▸ **WHAT TO WORK ON**: Please transcribe, word for word, the line containing "waits for its DRAM (R367). -/" and every line after it through the end of the records below, and nothing else.

▸ **Records contained in a dataset**:

--*--

-- ==== Sys2Proof/Machine/Tasks.lean ====
section
/-! DEFINITION. Machine/Tasks.lean: TASKEND (R360), STEPCMT and STEPABT (R118, R364), LAUNCH (R362), and the copy of a
versioned page (R117). -/

namespace Sys2Proof.Machine

/-! ### TASKEND -/

/-- R360: the status a task's completion record takes once a thread has ended with a status. -/
def Task.endedWith (t : Task) (s : Nat) : Task :=
  if s != 0 && t.status == 0 then { t with status := 0x8000 + s } else t

/-- R360: the thread in focus ends: its recipe is discarded, its pair's lanes are divided anew (R27), and it counts as
arrived at its cluster's barrier. -/
def State.endThread (s : State) (status : Nat) : State :=
  let s1 := { s with
    th.run := .ended
    th.endStatus := status
    th.rcp := Recipe.reset s.th.rcp.budget
    th.fe := { Front.reset with posted := s.th.fe.posted } }
  ((s1.updTask fun t => t.endedWith status).recomputeLanes s.th.cluster s.th.pair).barrierOnEnd

/-- R166, R360: `.all` ends every thread of the task and abandons all their work. -/
def State.endAll (s : State) (status : Nat) : State := s.endTask s.th.task (s.task.endedWith status).status

/-- R360: TASKEND. -/
def State.taskend (s : State) (f : FJ) : Host.Outcome State Fault Refusal :=
  let status := (slice f.imm 0 15).toNat
  if bitAt f.imm 15 then s.privileged (.next (s.endAll status))
  else if s.th.hasPending then
    (if s.th.dsp.room 1 then .next (s.flushRoots.beginWait .taskEnd false 0) else .next (s.beginWait .drain false 0))
  else if !s.th.dsp.queue.isEmpty || !s.th.dsp.passes.isEmpty || !s.th.dsp.ops.isEmpty then
    .next (s.beginWait .taskEnd false 0)
  else .next (s.endThread status)

def execTaskend (f : FJ) (s : State) : Host.Outcome State Fault Refusal := s.taskend f

/-! ### STEPCMT and STEPABT -/

/-- R118: the step advances; a commit also sets its bit of the commit map and STEPDONE. -/
def Task.advance (t : Task) (commit : Bool) : Task :=
  let old := (slice t.stepno 0 8).toNat
  let next := t.stepno + 1
  let map := if commit then t.cmap ||| BitVec.twoPow 256 old else t.cmap
  { t with
    stepno := next
    stepdone := if commit then t.stepno else t.stepdone
    cmap := map &&& ~~~(BitVec.twoPow 256 (slice next 0 8).toNat) }

/-- R364: STEPCMT and STEPABT. -/
def State.stepWord (s : State) (f : FJ) (commit : Bool) : Host.Outcome State Fault Refusal :=
  if !s.th.smode && !s.task.record.sa then .next (s.trapCode causePrivileged)
  else
    s.releasing true fun s =>
      let s1 := s.updTask fun t => t.advance commit
      s1.settle (s1.finish f.d s1.task.stepno)

def execStepcmt (f : FJ) (s : State) : Host.Outcome State Fault Refusal := s.stepWord f true

def execStepabt (f : FJ) (s : State) : Host.Outcome State Fault Refusal := s.stepWord f false

/-! ### LAUNCH -/

/-- R341, R347: bytes of a record slot of a queue. -/
def recordBytes (c : QueueConf) : Nat := if c.version1 then 192 else 256

/-- R341: where slot `i` of a queue's ring lies. -/
def recordPa (c : QueueConf) (i : Nat) : Nat := c.ringBase + recordBytes c * (i % 2 ^ c.size)

/-- R362: the slot's bytes at an address, 64 at a time, each checked as a load is (R149). -/
def State.readRecord (s : State) : Nat → W64 → Except Issue (List Byte × State)
  | 0, _ => .ok ([], s)
  | n + 1, va =>
    match s.sLoad false va 64 with
    | .error i => .error i
    | .ok (b, s1) =>
      match s1.readRecord n (va + 64) with
      | .error i => .error i
      | .ok (c, s2) => .ok (b ++ c, s2)

/-- R362: the queue a LAUNCH names, or its fault. The checks stand in the order of R362; R76, whose order has PRIVILEGED first,
speaks of faults of decoding (DESIGN CHOICE, log entry 94). -/
def State.launchQueue (s : State) (f : FM) : Except Issue Queue :=
  let xb := s.x f.b
  match s.queue? s.task.part (slice xb 0 6).toNat with
  | none => .error (Issue.fault causeRange)
  | some u =>
    if slice xb 6 58 != 0 || !u.conf.en || !u.conf.feedLaunch then .error (Issue.fault causeRange)
    else if !s.th.smode && !u.conf.ulaunch then .error (Issue.fault causePrivileged)
    else .ok u

/-- R362: LAUNCH once its release is done; the slot's write waits for its resource (R368). -/
def State.enqueueRecord (s : State) (f : FM) (u : Queue) : Issue :=
  match s.readRecord (recordBytes u.conf / 64) (s.address f) with
  | .error i => i
  | .ok (b, s1) =>
    if u.pending < 2 ^ u.conf.size then
      let pa := recordPa u.conf u.prod
      let h := s1.held false pa b.length
      if h.1 then .wait .drain false 0
      else
        let s2 := (if isHost pa then h.2.crossLink b.length else h.2).deviceWrite pa b
        (s2.mapQueue u.part u.q fun u => { u with prod := (u.prod + 1) % 2 ^ 32 }).finish f.d (BitVec.ofNat 64 u.prod)
    else s1.finish f.d 0xFFFFFFFFFFFFFFFF

/-- R362: LAUNCH. What its read would wait for is waited for once the roots pending are launched. -/
def execLaunch (f : FM) (s : State) : Host.Outcome State Fault Refusal :=
  match s.launchQueue f with
  | .error i => s.settle i
  | .ok u =>
    match s.readRecord (recordBytes u.conf / 64) (s.address f) with
    | .error (.trap i) => s.settle (.trap i)
    | .error .lease => s.settle .lease
    | _ => s.releasing true fun s => s.settle (s.enqueueRecord f u)

/-! ### The copy of a versioned page -/

/-- R117: a posted store that is the first write of its step to its page. -/
def State.firstWrite (s : State) (p : Posted) : Bool :=
  leafVer p.leaf && p.stepno == s.task.stepno && leafStag (s.mem.word p.leafPa) != slice s.task.stepno 0 8

/-- R117: VERSIONED_COPY: the base die copies the committed half for the first write of a step, the i-th posted store. It
waits for its DRAM (R367). -/
def execVersionedCopy (i : Nat) (s : State) : Host.Outcome State Fault Refusal :=
  match s.th.fe.posted[i]? with
  | some p =>
    if s.firstWrite p && !s.shutAt p.pa && !s.shutAt p.leafPa then .next (s.normalise p.leafPa) else .next s
  | none => .next s

end Sys2Proof.Machine
end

--*--

▸ **RESPONSE BELOW**:
waits for its DRAM (R367). -/
def execVersionedCopy (i : Nat) (s : State) : Host.Outcome State Fault Refusal :=
  match s.th.fe.posted[i]? with
  | some p =>
    if s.firstWrite p && !s.shutAt p.pa && !s.shutAt p.leafPa then .next (s.normalise p.leafPa) else .next s
  | none => .next s

end Sys2Proof.Machine
end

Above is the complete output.